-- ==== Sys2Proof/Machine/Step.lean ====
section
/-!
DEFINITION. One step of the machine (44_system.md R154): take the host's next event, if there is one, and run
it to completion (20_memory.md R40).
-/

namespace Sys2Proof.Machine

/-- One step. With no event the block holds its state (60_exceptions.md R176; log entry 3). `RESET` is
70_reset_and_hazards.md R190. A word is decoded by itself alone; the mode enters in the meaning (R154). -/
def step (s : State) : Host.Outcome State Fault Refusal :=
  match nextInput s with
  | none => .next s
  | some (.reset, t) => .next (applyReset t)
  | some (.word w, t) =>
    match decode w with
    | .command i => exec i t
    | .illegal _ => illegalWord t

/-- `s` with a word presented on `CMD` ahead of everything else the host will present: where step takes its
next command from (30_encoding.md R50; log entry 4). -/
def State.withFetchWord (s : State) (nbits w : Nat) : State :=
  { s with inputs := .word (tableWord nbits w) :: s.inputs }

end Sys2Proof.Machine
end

━━━

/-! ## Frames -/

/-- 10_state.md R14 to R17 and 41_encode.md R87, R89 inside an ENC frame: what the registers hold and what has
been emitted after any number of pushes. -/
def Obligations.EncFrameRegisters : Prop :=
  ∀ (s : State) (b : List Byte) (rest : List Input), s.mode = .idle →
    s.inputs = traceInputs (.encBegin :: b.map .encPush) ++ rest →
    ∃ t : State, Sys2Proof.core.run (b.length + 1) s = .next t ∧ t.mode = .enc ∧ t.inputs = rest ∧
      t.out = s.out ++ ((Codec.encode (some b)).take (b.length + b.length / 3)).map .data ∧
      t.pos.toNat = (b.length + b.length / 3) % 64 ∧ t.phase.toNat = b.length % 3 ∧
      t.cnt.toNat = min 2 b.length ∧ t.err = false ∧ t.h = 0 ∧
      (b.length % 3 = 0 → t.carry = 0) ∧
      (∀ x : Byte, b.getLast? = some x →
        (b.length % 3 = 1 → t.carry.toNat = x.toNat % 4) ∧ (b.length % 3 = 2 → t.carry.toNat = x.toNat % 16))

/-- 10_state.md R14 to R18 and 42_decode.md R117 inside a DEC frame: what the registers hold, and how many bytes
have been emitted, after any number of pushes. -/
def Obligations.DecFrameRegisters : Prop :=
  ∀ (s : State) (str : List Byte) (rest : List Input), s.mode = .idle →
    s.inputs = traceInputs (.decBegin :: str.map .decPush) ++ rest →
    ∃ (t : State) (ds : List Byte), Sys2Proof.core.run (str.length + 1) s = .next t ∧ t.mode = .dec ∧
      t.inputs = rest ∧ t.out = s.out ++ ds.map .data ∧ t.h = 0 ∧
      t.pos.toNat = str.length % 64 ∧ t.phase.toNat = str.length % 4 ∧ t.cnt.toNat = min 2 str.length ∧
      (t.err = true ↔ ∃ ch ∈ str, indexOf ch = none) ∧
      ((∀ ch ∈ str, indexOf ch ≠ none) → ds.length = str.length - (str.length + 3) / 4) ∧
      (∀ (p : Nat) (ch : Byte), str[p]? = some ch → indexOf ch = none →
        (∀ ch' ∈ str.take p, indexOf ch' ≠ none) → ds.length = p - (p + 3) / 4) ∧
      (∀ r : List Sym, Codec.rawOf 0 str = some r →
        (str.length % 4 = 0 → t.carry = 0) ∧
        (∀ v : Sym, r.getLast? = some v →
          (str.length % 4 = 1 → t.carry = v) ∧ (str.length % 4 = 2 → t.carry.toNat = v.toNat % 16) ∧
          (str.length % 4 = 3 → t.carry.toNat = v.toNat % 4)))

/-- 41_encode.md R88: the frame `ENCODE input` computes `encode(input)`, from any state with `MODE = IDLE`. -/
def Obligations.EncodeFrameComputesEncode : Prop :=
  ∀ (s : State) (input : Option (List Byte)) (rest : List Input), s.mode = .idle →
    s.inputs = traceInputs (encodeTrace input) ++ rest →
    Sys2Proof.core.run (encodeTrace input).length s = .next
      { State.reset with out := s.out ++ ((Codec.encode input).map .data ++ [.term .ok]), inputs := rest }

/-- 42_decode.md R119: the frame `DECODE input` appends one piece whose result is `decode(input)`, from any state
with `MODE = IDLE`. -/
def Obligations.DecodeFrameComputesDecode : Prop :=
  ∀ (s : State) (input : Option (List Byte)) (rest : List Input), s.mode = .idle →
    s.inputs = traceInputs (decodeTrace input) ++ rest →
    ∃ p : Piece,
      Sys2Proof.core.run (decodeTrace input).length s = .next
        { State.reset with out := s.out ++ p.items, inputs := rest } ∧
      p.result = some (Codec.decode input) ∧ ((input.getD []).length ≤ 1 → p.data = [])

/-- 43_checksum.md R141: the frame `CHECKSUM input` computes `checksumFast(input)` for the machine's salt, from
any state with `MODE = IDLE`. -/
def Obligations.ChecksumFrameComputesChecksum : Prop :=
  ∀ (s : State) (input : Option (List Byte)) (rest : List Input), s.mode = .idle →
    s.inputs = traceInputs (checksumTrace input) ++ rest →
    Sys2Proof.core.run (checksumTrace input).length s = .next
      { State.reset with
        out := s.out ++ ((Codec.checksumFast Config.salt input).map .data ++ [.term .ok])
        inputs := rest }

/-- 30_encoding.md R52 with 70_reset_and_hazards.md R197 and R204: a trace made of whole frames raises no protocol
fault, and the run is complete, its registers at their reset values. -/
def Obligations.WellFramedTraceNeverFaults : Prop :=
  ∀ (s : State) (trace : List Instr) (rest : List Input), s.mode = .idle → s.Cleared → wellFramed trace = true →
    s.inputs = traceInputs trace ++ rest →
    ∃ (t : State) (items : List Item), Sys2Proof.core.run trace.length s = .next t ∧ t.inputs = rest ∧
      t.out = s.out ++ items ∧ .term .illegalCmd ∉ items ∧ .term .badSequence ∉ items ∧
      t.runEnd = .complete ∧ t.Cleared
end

━━━

__Required action__
Look above for the line with "-- ==== Sys2Proof/Machine/Step.lean" and the line with "One step. With"; transcribe both and all lines in between, exactly, and nothing else.

__Response to this task__
-- ==== Sys2Proof/Machine/Step.lean ====
section
/-!
DEFINITION. One step of the machine (44_system.md R154): take the host's next event, if there is one, and run
it to completion (20_memory.md R40).
-/

namespace Sys2Proof.Machine

/-- One step. With no event the block holds its state (60_exceptions.md R176; log entry 3). `RESET` is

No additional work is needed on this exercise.